-- ==== Sys2Proof/WellFormed.lean ====
section
/-! DEFINITION. Well-formed instructions: the sub-field values that the opcode map lists (R266, R291 to R294), the slot
position an instruction stands in, and whether a row is a slot instruction or a device step. -/

namespace Sys2Proof

/-- R289: the control-register numbers that the table lists. -/
def crListed (cr : BitVec 12) : Bool :=
  decide (cr.toNat ≤ 0x00B) || decide (0x010 ≤ cr.toNat ∧ cr.toNat ≤ 0x014) ||
  decide (0x020 ≤ cr.toNat ∧ cr.toNat ≤ 0x024) || cr == 0x030#12 || cr == 0x031#12
/-- R257, R291: TLID 0x000 to 0x49F. -/
def tlidOk (tl : BitVec 12) : Bool := decide (tl.toNat ≤ 0x49F)
/-- R148: scopes 0 to 5 (and R146: paths 0 to 5). -/
def scopeOk (s : BitVec 3) : Bool := decide (s.toNat ≤ 5)
/-- R274: FSEL values 0 to 9. -/
def fselOk (f : BitVec 4) : Bool := decide (f.toNat ≤ 9)
/-- R275: OBJ 0 to 23. -/
def objOk (x : BitVec 5) : Bool := decide (x.toNat ≤ 23)

/-- R266: the conditions on an instruction's own fields that are not fixed by its field widths. Every other instruction is
well formed at every field value. -/
def Instr.wf : Instr → Bool
  | .loop _ _ len => len != 0#13
  | .ctlr _ cr => crListed cr
  | .ctlw _ cr => crListed cr
  | .ctlx _ _ cr => crListed cr
  | .waittl _ tl _ _ => tlidOk tl
  | .waittlSusp _ tl _ _ => tlidOk tl
  | .sigtl _ tl _ => tlidOk tl
  | .vmov _ _ vm mz _ => mz == 0#1 || vm != 0#5
  | .vsplat _ _ vm mz _ => mz == 0#1 || vm != 0#5
  | .viota _ vm mz _ => mz == 0#1 || vm != 0#5
  | .vadd _ _ _ vm mz _ => mz == 0#1 || vm != 0#5
  | .vsub _ _ _ vm mz _ => mz == 0#1 || vm != 0#5
  | .vmul _ _ _ vm mz _ => mz == 0#1 || vm != 0#5
  | .vmin _ _ _ vm mz _ => mz == 0#1 || vm != 0#5
  | .vmax _ _ _ vm mz _ => mz == 0#1 || vm != 0#5
  | .vdiv _ _ _ vm mz _ => mz == 0#1 || vm != 0#5
  | .vaddBcast _ _ _ vm mz _ => mz == 0#1 || vm != 0#5
  | .vsubBcast _ _ _ vm mz _ => mz == 0#1 || vm != 0#5
  | .vmulBcast _ _ _ vm mz _ => mz == 0#1 || vm != 0#5
  | .vminBcast _ _ _ vm mz _ => mz == 0#1 || vm != 0#5
  | .vmaxBcast _ _ _ vm mz _ => mz == 0#1 || vm != 0#5
  | .vdivBcast _ _ _ vm mz _ => mz == 0#1 || vm != 0#5
  | .viaddBcast _ _ _ vm mz _ => mz == 0#1 || vm != 0#5
  | .visubBcast _ _ _ vm mz _ => mz == 0#1 || vm != 0#5
  | .vimulBcast _ _ _ vm mz _ => mz == 0#1 || vm != 0#5
  | .vandBcast _ _ _ vm mz _ => mz == 0#1 || vm != 0#5
  | .vorBcast _ _ _ vm mz _ => mz == 0#1 || vm != 0#5
  | .vxorBcast _ _ _ vm mz _ => mz == 0#1 || vm != 0#5
  | .vshlBcast _ _ _ vm mz _ => mz == 0#1 || vm != 0#5
  | .vshrBcast _ _ _ vm mz _ => mz == 0#1 || vm != 0#5
  | .vabs _ _ vm mz _ => mz == 0#1 || vm != 0#5
  | .vneg _ _ vm mz _ => mz == 0#1 || vm != 0#5
  | .vrcp _ _ vm mz _ => mz == 0#1 || vm != 0#5
  | .vrsq _ _ vm mz _ => mz == 0#1 || vm != 0#5
  | .vsqrt _ _ vm mz _ => mz == 0#1 || vm != 0#5
  | .vexp2 _ _ vm mz _ => mz == 0#1 || vm != 0#5
  | .vlog2 _ _ vm mz _ => mz == 0#1 || vm != 0#5
  | .viadd _ _ _ vm mz _ => mz == 0#1 || vm != 0#5
  | .visub _ _ _ vm mz _ => mz == 0#1 || vm != 0#5
  | .vimul _ _ _ vm mz _ => mz == 0#1 || vm != 0#5
  | .vand _ _ _ vm mz _ => mz == 0#1 || vm != 0#5
  | .vor _ _ _ vm mz _ => mz == 0#1 || vm != 0#5
  | .vxor _ _ _ vm mz _ => mz == 0#1 || vm != 0#5
  | .vshl _ _ _ vm mz _ => mz == 0#1 || vm != 0#5
  | .vshr _ _ _ vm mz _ => mz == 0#1 || vm != 0#5
  | .vcvtFi _ _ vm mz _ => mz == 0#1 || vm != 0#5
  | .vcvtFit _ _ vm mz _ => mz == 0#1 || vm != 0#5
  | .vcvtIf _ _ vm mz _ => mz == 0#1 || vm != 0#5
  | .vcvtFb _ _ vm mz _ => mz == 0#1 || vm != 0#5
  | .vcvtFt8 _ _ vm mz _ => mz == 0#1 || vm != 0#5
  | .vcvtFt6 _ _ vm mz _ => mz == 0#1 || vm != 0#5
  | .vld _ _ _ fsel _ _ => fselOk fsel
  | .vlds _ _ _ fsel _ _ => fselOk fsel
  | .vst _ _ _ fsel _ _ => fselOk fsel
  | .cpy _ _ ssp dsp _ => ssp != 3#2 && dsp != 3#2
  | .cpyMma _ _ _ _ _ _ ssp _ => decide (ssp.toNat < 2)
  | .barInit obj _ _ _ => objOk obj
  | .barLink obj _ _ => objOk obj
  | .barExp obj _ _ => objOk obj
  | .barArr obj _ => objOk obj
  | .barWait obj _ _ _ => objOk obj
  | .barWaitS obj _ _ _ => objOk obj
  | .barTest obj _ _ _ => objOk obj
  | .barStat obj _ _ _ => objOk obj
  | .amoAdd _ _ _ _ scope _ => scopeOk scope
  | .amoAnd _ _ _ _ scope _ => scopeOk scope
  | .amoOr _ _ _ _ scope _ => scopeOk scope
  | .amoXor _ _ _ _ scope _ => scopeOk scope
  | .amoMinS _ _ _ _ scope _ => scopeOk scope
  | .amoMaxS _ _ _ _ scope _ => scopeOk scope
  | .amoXchg _ _ _ _ scope _ => scopeOk scope
  | .amoCas _ _ _ _ scope _ => scopeOk scope
  | .lda _ _ scope _ => scopeOk scope
  | .stl _ _ scope _ => scopeOk scope
  | .fence scope kind _ => scopeOk scope && kind != 0#2
  | .xfence p1 p2 scope _ => scopeOk scope && scopeOk p1 && scopeOk p2
  | .waitv _ _ _ cond _ scope => scopeOk scope && decide (cond.toNat < 5)
  | .waitvS _ _ _ cond _ scope => scopeOk scope && decide (cond.toNat < 5)
  | _ => true

/-- R264: the slot position of an instruction (0 S, 1 V, 2 M, 3 C); none for a device step and for NOP, which stands in any
position (R265). -/
def Instr.pos : Instr → Option Nat
  | .nop | .loadComplete .. | .vectorLoadComplete .. | .slotFree .. | .mmaComplete .. | .copyLand .. | .followOnMma ..
  | .bteTransferEnd .. | .seqStepIssue .. | .waitTimeout .. | .kvAccept .. | .kvComplete .. | .kvPoolWaitEnd ..
  | .collChunkReceive .. | .collAck .. | .collChunkTimeout .. | .collComplete .. | .journalWriteAttempt .. | .commitRecord ..
  | .resoleApply .. | .trapEntry .. | .watchdog .. | .continuationPlace .. | .ageing .. | .placementBound .. | .waitWake ..
  | .preemptRequest .. | .preemptSaveComplete .. | .saveDeadline .. | .frameRestore .. | .migrationRequest .. | .migrationStop ..
  | .migrationFallback .. | .kick .. | .map .. | .park .. | .parkComplete .. | .resume .. | .unmap .. | .packetFetch ..
  | .nopPacket .. | .launch .. | .gang .. | .gangRetry .. | .gangBound .. | .signal .. | .waittlPacket ..
  | .waittlPacketTimeout .. | .btePacket .. | .kill .. | .killComplete .. | .fencePacket .. | .marker .. | .open_ .. | .close ..
  | .buffers .. | .send .. | .packetComplete .. | .tladd .. | .tlbiRange .. | .tlbiAsid .. | .tlbiGlobalRange | .tlbiAll
  | .tlbiReserved .. | .tlbiComplete | .pin .. | .unpin .. | .pinComplete .. | .lcidMapWrite .. | .scanRequest ..
  | .scanComplete .. | .suspack .. | .apply | .errorDetected .. | .tileIdleRet .. | .tileIdleOff .. | .tileWakeComplete ..
  | .targetActive | .targetListen | .targetDormant | .wakeComplete | .alarm | .thermalWarn .. | .thermalThrottle ..
  | .throttleEnd .. | .thermalTrip .. | .powerCap | .powerLoss | .coldStart .. | .install | .advance | .attest | .tcmopen
  | .securityCommandComplete .. | .h2fdbWrite .. | .f2hdbWrite .. | .hostRead .. | .hostWrite .. | .hostAtomic ..
  | .hostCompletion .. | .hostLinkTimeout .. | .hivtEnable .. | .ethFrameReceive .. | .tustep .. | .rtpPacketReceive ..
  | .frameStart .. | .frameDeadline .. | .frameTransmit .. | .traceResume .. | .monitorClear .. | .registerWrite ..
  | .ethLinkChange .. | .hostLinkTraining .. | .powerCapRelease | .trippedTileCooled .. | .accstLand ..
  | .monitorTemperatureSample .. => none
  | .add .. | .sub .. | .and_ .. | .or_ .. | .xor_ .. | .shl .. | .shr .. | .sra .. | .minS .. | .minZ .. | .maxS .. | .maxZ ..
  | .mul .. | .mulhS .. | .mulhZ .. | .divS .. | .divZ .. | .remS .. | .remZ .. | .clz .. | .ctz .. | .popc .. | .bext ..
  | .bins .. | .addsh .. | .sel .. | .addi .. | .andi .. | .ori .. | .xori .. | .shli .. | .shri .. | .srai .. | .movi ..
  | .movh .. | .cmpEq .. | .cmpNe .. | .cmpLtS .. | .cmpLtZ .. | .cmpGeS .. | .cmpGeZ .. | .pand .. | .por .. | .pxor ..
  | .pandn .. | .pmov .. | .pset .. | .bra .. | .call .. | .brar .. | .ret .. | .loop .. | .ctlr .. | .ctlw .. | .ctlx ..
  | .trap .. | .eret .. | .snapst .. | .snaprel .. | .suspend .. | .yield .. | .halt .. | .waittl .. | .waittlSusp .. | .sigtl .. => some 0
  | .ldB .. | .ldBs .. | .ldH .. | .ldHs .. | .ldW .. | .ldWs .. | .ldD .. | .stB .. | .stH .. | .stW .. | .stD .. | .vld ..
  | .vlds .. | .vldRun .. | .vst .. | .vstRun .. | .tagrd .. | .tagwr .. | .prefL1 .. | .prefL2 .. | .cflush .. | .cinv ..
  | .osclaim .. | .osclaimT .. | .osrel .. | .mma .. | .mmaz .. | .accrd .. | .accwr .. | .accz .. | .accst .. | .efrw ..
  | .ctwr .. | .spswap .. | .amoAdd .. | .amoAnd .. | .amoOr .. | .amoXor .. | .amoMinS .. | .amoMaxS .. | .amoXchg ..
  | .amoCas .. | .lda .. | .stl .. | .fence .. | .xfence .. | .waitv .. | .waitvS .. => some 2
  | .vmov .. | .vsplat .. | .viota .. | .vextr .. | .vins .. | .vadd .. | .vsub .. | .vmul .. | .vfma .. | .vfms .. | .vmin ..
  | .vmax .. | .vdiv .. | .vaddBcast .. | .vsubBcast .. | .vmulBcast .. | .vminBcast .. | .vmaxBcast .. | .vdivBcast ..
  | .viaddBcast .. | .visubBcast .. | .vimulBcast .. | .vandBcast .. | .vorBcast .. | .vxorBcast .. | .vshlBcast ..
  | .vshrBcast .. | .vabs .. | .vneg .. | .vrcp .. | .vrsq .. | .vsqrt .. | .vexp2 .. | .vlog2 .. | .viadd .. | .visub ..
  | .vimul .. | .vand .. | .vor .. | .vxor .. | .vshl .. | .vshr .. | .vcmpEq .. | .vcmpNe .. | .vcmpLt .. | .vcmpLe ..
  | .vcmpGt .. | .vcmpGe .. | .vcmpUn .. | .vsel .. | .vcvtFi .. | .vcvtFit .. | .vcvtIf .. | .vcvtFb .. | .vcvtFt8 ..
  | .vcvtFt6 .. | .vredSum .. | .vredMax .. | .vredMin .. | .vrrowSum .. | .vrrowMax .. | .vrrowMin .. | .vscanSum ..
  | .vscanMax .. | .vscanMin .. | .vcnt .. | .vocc .. | .vrcoal .. | .vreshape .. | .vbrow .. | .vbcol .. | .vperm .. | .patld ..
  | .patsw .. | .vattc .. => some 1
  | .cpy .. | .cpyMma .. | .cpyg .. | .cpys .. | .cpyw .. | .bte .. | .barInit .. | .barLink .. | .barExp .. | .barArr ..
  | .barWait .. | .barWaitS .. | .barTest .. | .barStat .. | .seqMma .. | .seqCpy .. | .kvwalk .. | .kvapp .. | .kvcommit ..
  | .kvfork .. | .kvroll .. | .kvsplice .. | .kvprov .. | .repairM .. | .repairI .. | .repstat .. | .attq .. | .attqRo ..
  | .collPut .. | .collGet .. | .collAdd .. | .collMax .. | .collMin .. | .rsbegin .. | .rswrite .. | .rscommit .. | .rsabort ..
  | .rsstat .. => some 3

/-- The rows that are slot instructions of a bundle (NOP among them); the others are device steps. -/
def Instr.isSlot (i : Instr) : Bool := i == .nop || i.pos.isSome

/-- The register names of R276 that a bundle can write. -/
inductive RegName where
  | s (i : BitVec 6)
  | p (i : BitVec 3)
  | v (i : BitVec 5)
  deriving DecidableEq, Repr

/-- R302: the registers an instruction names as destinations. -/
def Instr.dests : Instr → List RegName
  | .add d _ _ _ => [.s d]
  | .sub d _ _ _ => [.s d]
  | .and_ d _ _ _ => [.s d]
  | .or_ d _ _ _ => [.s d]
  | .xor_ d _ _ _ => [.s d]
  | .shl d _ _ _ => [.s d]
  | .shr d _ _ _ => [.s d]
  | .sra d _ _ _ => [.s d]
  | .minS d _ _ _ => [.s d]
  | .minZ d _ _ _ => [.s d]
  | .maxS d _ _ _ => [.s d]
  | .maxZ d _ _ _ => [.s d]
  | .mul d _ _ _ => [.s d]
  | .mulhS d _ _ _ => [.s d]
  | .mulhZ d _ _ _ => [.s d]
  | .divS d _ _ _ => [.s d]
  | .divZ d _ _ _ => [.s d]
  | .remS d _ _ _ => [.s d]
  | .remZ d _ _ _ => [.s d]
  | .clz d _ _ => [.s d]
  | .ctz d _ _ => [.s d]
  | .popc d _ _ => [.s d]
  | .bext d _ _ _ => [.s d]
  | .bins d _ _ _ => [.s d]
  | .addsh d _ _ _ _ => [.s d]
  | .sel d _ _ _ _ => [.s d]
  | .addi d _ _ _ => [.s d]
  | .andi d _ _ _ => [.s d]
  | .ori d _ _ _ => [.s d]
  | .xori d _ _ _ => [.s d]
  | .shli d _ _ _ => [.s d]
  | .shri d _ _ _ => [.s d]
  | .srai d _ _ _ => [.s d]
  | .movi d _ _ => [.s d]
  | .movh d _ _ => [.s d]
  | .cmpEq pd _ _ _ => [.p pd]
  | .cmpNe pd _ _ _ => [.p pd]
  | .cmpLtS pd _ _ _ => [.p pd]
  | .cmpLtZ pd _ _ _ => [.p pd]
  | .cmpGeS pd _ _ _ => [.p pd]
  | .cmpGeZ pd _ _ _ => [.p pd]
  | .pand pd _ _ _ => [.p pd]
  | .por pd _ _ _ => [.p pd]
  | .pxor pd _ _ _ => [.p pd]
  | .pandn pd _ _ _ => [.p pd]
  | .pmov pd _ _ => [.p pd]
  | .pset pd _ _ => [.p pd]
  | .call _ _ => [.s 62#6]
  | .ctlr d _ => [.s d]
  | .ctlx d _ _ => [.s d]
  | .ldB d _ _ _ _ => [.s d]
  | .ldBs d _ _ _ _ => [.s d]
  | .ldH d _ _ _ _ => [.s d]
  | .ldHs d _ _ _ _ => [.s d]
  | .ldW d _ _ _ _ => [.s d]
  | .ldWs d _ _ _ _ => [.s d]
  | .ldD d _ _ _ _ => [.s d]
  | .vmov vd _ _ _ _ => [.v vd]
  | .vsplat vd _ _ _ _ => [.v vd]
  | .viota vd _ _ _ => [.v vd]
  | .vextr sd _ _ _ => [.s sd]
  | .vins vd _ _ _ => [.v vd]
  | .vadd vd _ _ _ _ _ => [.v vd]
  | .vsub vd _ _ _ _ _ => [.v vd]
  | .vmul vd _ _ _ _ _ => [.v vd]
  | .vfma vd _ _ _ _ => [.v vd]
  | .vfms vd _ _ _ _ => [.v vd]
  | .vmin vd _ _ _ _ _ => [.v vd]
  | .vmax vd _ _ _ _ _ => [.v vd]
  | .vdiv vd _ _ _ _ _ => [.v vd]
  | .vaddBcast vd _ _ _ _ _ => [.v vd]
  | .vsubBcast vd _ _ _ _ _ => [.v vd]
  | .vmulBcast vd _ _ _ _ _ => [.v vd]
  | .vminBcast vd _ _ _ _ _ => [.v vd]
  | .vmaxBcast vd _ _ _ _ _ => [.v vd]
  | .vdivBcast vd _ _ _ _ _ => [.v vd]
  | .viaddBcast vd _ _ _ _ _ => [.v vd]
  | .visubBcast vd _ _ _ _ _ => [.v vd]
  | .vimulBcast vd _ _ _ _ _ => [.v vd]
  | .vandBcast vd _ _ _ _ _ => [.v vd]
  | .vorBcast vd _ _ _ _ _ => [.v vd]
  | .vxorBcast vd _ _ _ _ _ => [.v vd]
  | .vshlBcast vd _ _ _ _ _ => [.v vd]
  | .vshrBcast vd _ _ _ _ _ => [.v vd]
  | .vabs vd _ _ _ _ => [.v vd]
  | .vneg vd _ _ _ _ => [.v vd]
  | .vrcp vd _ _ _ _ => [.v vd]
  | .vrsq vd _ _ _ _ => [.v vd]
  | .vsqrt vd _ _ _ _ => [.v vd]
  | .vexp2 vd _ _ _ _ => [.v vd]
  | .vlog2 vd _ _ _ _ => [.v vd]
  | .viadd vd _ _ _ _ _ => [.v vd]
  | .visub vd _ _ _ _ _ => [.v vd]
  | .vimul vd _ _ _ _ _ => [.v vd]
  | .vand vd _ _ _ _ _ => [.v vd]
  | .vor vd _ _ _ _ _ => [.v vd]
  | .vxor vd _ _ _ _ _ => [.v vd]
  | .vshl vd _ _ _ _ _ => [.v vd]
  | .vshr vd _ _ _ _ _ => [.v vd]
  | .vcmpEq vd _ _ _ => [.v vd]
  | .vcmpNe vd _ _ _ => [.v vd]
  | .vcmpLt vd _ _ _ => [.v vd]
  | .vcmpLe vd _ _ _ => [.v vd]
  | .vcmpGt vd _ _ _ => [.v vd]
  | .vcmpGe vd _ _ _ => [.v vd]
  | .vcmpUn vd _ _ _ => [.v vd]
  | .vsel vd _ _ _ _ => [.v vd]
  | .vcvtFi vd _ _ _ _ => [.v vd]
  | .vcvtFit vd _ _ _ _ => [.v vd]
  | .vcvtIf vd _ _ _ _ => [.v vd]
  | .vcvtFb vd _ _ _ _ => [.v vd]
  | .vcvtFt8 vd _ _ _ _ => [.v vd]
  | .vcvtFt6 vd _ _ _ _ => [.v vd]
  | .vredSum vd _ _ => [.v vd]
  | .vredMax vd _ _ => [.v vd]
  | .vredMin vd _ _ => [.v vd]
  | .vrrowSum vd _ _ => [.v vd]
  | .vrrowMax vd _ _ => [.v vd]
  | .vrrowMin vd _ _ => [.v vd]
  | .vscanSum vd _ _ => [.v vd]
  | .vscanMax vd _ _ => [.v vd]
  | .vscanMin vd _ _ => [.v vd]
  | .vcnt sd _ _ => [.s sd]
  | .vocc sd _ _ => [.s sd]
  | .vrcoal vd _ _ _ => [.v vd]
  | .vreshape vd _ _ => [.v vd]
  | .vbrow vd _ _ => [.v vd]
  | .vbcol vd _ _ => [.v vd]
  | .vperm vd _ _ _ => [.v vd]
  | .vattc vd _ _ _ => [.v vd]
  | .vld v _ _ _ _ _ => [.v v]
  | .vlds v _ _ _ _ _ => [.v v]
  | .vldRun v _ _ _ _ => [.v v]
  | .tagrd d _ _ _ => [.s d]
  | .accrd v _ _ _ _ => [.v v]
  | .barTest _ _ d _ => [.s d]
  | .barStat _ _ d _ => [.s d]
  | .amoAdd d _ _ _ _ _ => [.s d]
  | .amoAnd d _ _ _ _ _ => [.s d]
  | .amoOr d _ _ _ _ _ => [.s d]
  | .amoXor d _ _ _ _ _ => [.s d]
  | .amoMinS d _ _ _ _ _ => [.s d]
  | .amoMaxS d _ _ _ _ _ => [.s d]
  | .amoXchg d _ _ _ _ _ => [.s d]
  | .amoCas d _ _ _ _ _ => [.s d]
  | .lda d _ _ _ => [.s d]
  | .kvwalk _ _ c _ => [.s c]
  | .kvapp _ _ c _ => [.s c]
  | .kvcommit c _ => [.s c]
  | .repairM _ _ c _ => [.s c]
  | .repairI _ _ c _ => [.s c]
  | .repstat c _ => [.s c]
  | .attq _ _ c _ => [.s c]
  | .attqRo _ _ c _ => [.s c]
  | .collPut _ _ c _ => [.s c]
  | .collGet _ _ c _ => [.s c]
  | .collAdd _ _ c _ => [.s c]
  | .collMax _ _ c _ => [.s c]
  | .collMin _ _ c _ => [.s c]
  | .rsbegin _ c _ => [.s c]
  | .rscommit _ c _ => [.s c]
  | .rsstat _ _ c _ => [.s c]
  | _ => []
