/-- Position C, major 0x18. -/
def decodeC18 (w : W32) : Except DecodeError Instr :=
  if fld w 14 6 = 0#6 ∧ fld w 8 6 = 0#6 ∧ fld w 4 4 = 0#4 then .ok (.kvroll (fld w 20 6) (fld w 0 4)) else
  .error (.subField 3 (fld w 26 6))

/-- Position C, major 0x19. -/
def decodeC19 (w : W32) : Except DecodeError Instr :=
  if fld w 4 4 = 0#4 then .ok (.kvsplice (fld w 20 6) (fld w 14 6) (fld w 8 6) (fld w 0 4)) else
  .error (.subField 3 (fld w 26 6))

/-- Position C, major 0x1A. -/
def decodeC1A (w : W32) : Except DecodeError Instr :=
  if fld w 8 6 = 0#6 ∧ fld w 4 4 = 0#4 then .ok (.kvprov (fld w 20 6) (fld w 14 6) (fld w 0 4)) else
  .error (.subField 3 (fld w 26 6))

/-- Position C, major 0x1B. -/
def decodeC1B (w : W32) : Except DecodeError Instr :=
  if fld w 4 4 = 0#4 then .ok (.repairM (fld w 20 6) (fld w 14 6) (fld w 8 6) (fld w 0 4)) else
  if fld w 4 4 = 1#4 then .ok (.repairI (fld w 20 6) (fld w 14 6) (fld w 8 6) (fld w 0 4)) else
  .error (.subField 3 (fld w 26 6))

/-- Position C, major 0x1C. -/
def decodeC1C (w : W32) : Except DecodeError Instr :=
  if fld w 20 6 = 0#6 ∧ fld w 14 6 = 0#6 ∧ fld w 4 4 = 0#4 then .ok (.repstat (fld w 8 6) (fld w 0 4)) else
  .error (.subField 3 (fld w 26 6))

/-- Position C, major 0x1D. -/
def decodeC1D (w : W32) : Except DecodeError Instr :=
  if fld w 4 4 = 0#4 then .ok (.attq (fld w 20 6) (fld w 14 6) (fld w 8 6) (fld w 0 4)) else
  if fld w 4 4 = 1#4 then .ok (.attqRo (fld w 20 6) (fld w 14 6) (fld w 8 6) (fld w 0 4)) else
  .error (.subField 3 (fld w 26 6))

/-- Position C, major 0x20. -/
def decodeC20 (w : W32) : Except DecodeError Instr :=
  if fld w 4 4 = 0#4 then .ok (.collPut (fld w 20 6) (fld w 14 6) (fld w 8 6) (fld w 0 4)) else
  if fld w 4 4 = 1#4 then .ok (.collGet (fld w 20 6) (fld w 14 6) (fld w 8 6) (fld w 0 4)) else
  if fld w 4 4 = 2#4 then .ok (.collAdd (fld w 20 6) (fld w 14 6) (fld w 8 6) (fld w 0 4)) else
  if fld w 4 4 = 3#4 then .ok (.collMax (fld w 20 6) (fld w 14 6) (fld w 8 6) (fld w 0 4)) else
  if fld w 4 4 = 4#4 then .ok (.collMin (fld w 20 6) (fld w 14 6) (fld w 8 6) (fld w 0 4)) else
  .error (.subField 3 (fld w 26 6))

/-- Position C, major 0x24. -/
def decodeC24 (w : W32) : Except DecodeError Instr :=
  if fld w 14 6 = 0#6 ∧ fld w 4 4 = 0#4 then .ok (.rsbegin (fld w 20 6) (fld w 8 6) (fld w 0 4)) else
  .error (.subField 3 (fld w 26 6))

/-- Position C, major 0x25. -/
def decodeC25 (w : W32) : Except DecodeError Instr :=
  if fld w 4 4 = 0#4 then .ok (.rswrite (fld w 20 6) (fld w 14 6) (fld w 8 6) (fld w 0 4)) else
  .error (.subField 3 (fld w 26 6))

/-- Position C, major 0x26. -/
def decodeC26 (w : W32) : Except DecodeError Instr :=
  if fld w 14 6 = 0#6 ∧ fld w 4 4 = 0#4 then .ok (.rscommit (fld w 20 6) (fld w 8 6) (fld w 0 4)) else
  .error (.subField 3 (fld w 26 6))

/-- Position C, major 0x27. -/
def decodeC27 (w : W32) : Except DecodeError Instr :=
  if fld w 14 6 = 0#6 ∧ fld w 8 6 = 0#6 ∧ fld w 4 4 = 0#4 then .ok (.rsabort (fld w 20 6) (fld w 0 4)) else
  .error (.subField 3 (fld w 26 6))

/-- Position C, major 0x28. -/
def decodeC28 (w : W32) : Except DecodeError Instr :=
  if fld w 4 4 = 0#4 then .ok (.rsstat (fld w 20 6) (fld w 14 6) (fld w 8 6) (fld w 0 4)) else
  .error (.subField 3 (fld w 26 6))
══════════
**What the task asks**
Collect from the data above every line that includes "collGet".

**Answer box**
  | .collPut .. | .collGet .. | .collAdd .. | .collMax .. | .collMin .. | .rsbegin .. | .rswrite .. | .rscommit .. | .rsabort ..
  | .collGet _ _ c _ => [.s c]
  if fld w 4 4 = 1#4 then .ok (.collGet (fld w 20 6) (fld w 14 6) (fld w 8 6) (fld w 0 4)) else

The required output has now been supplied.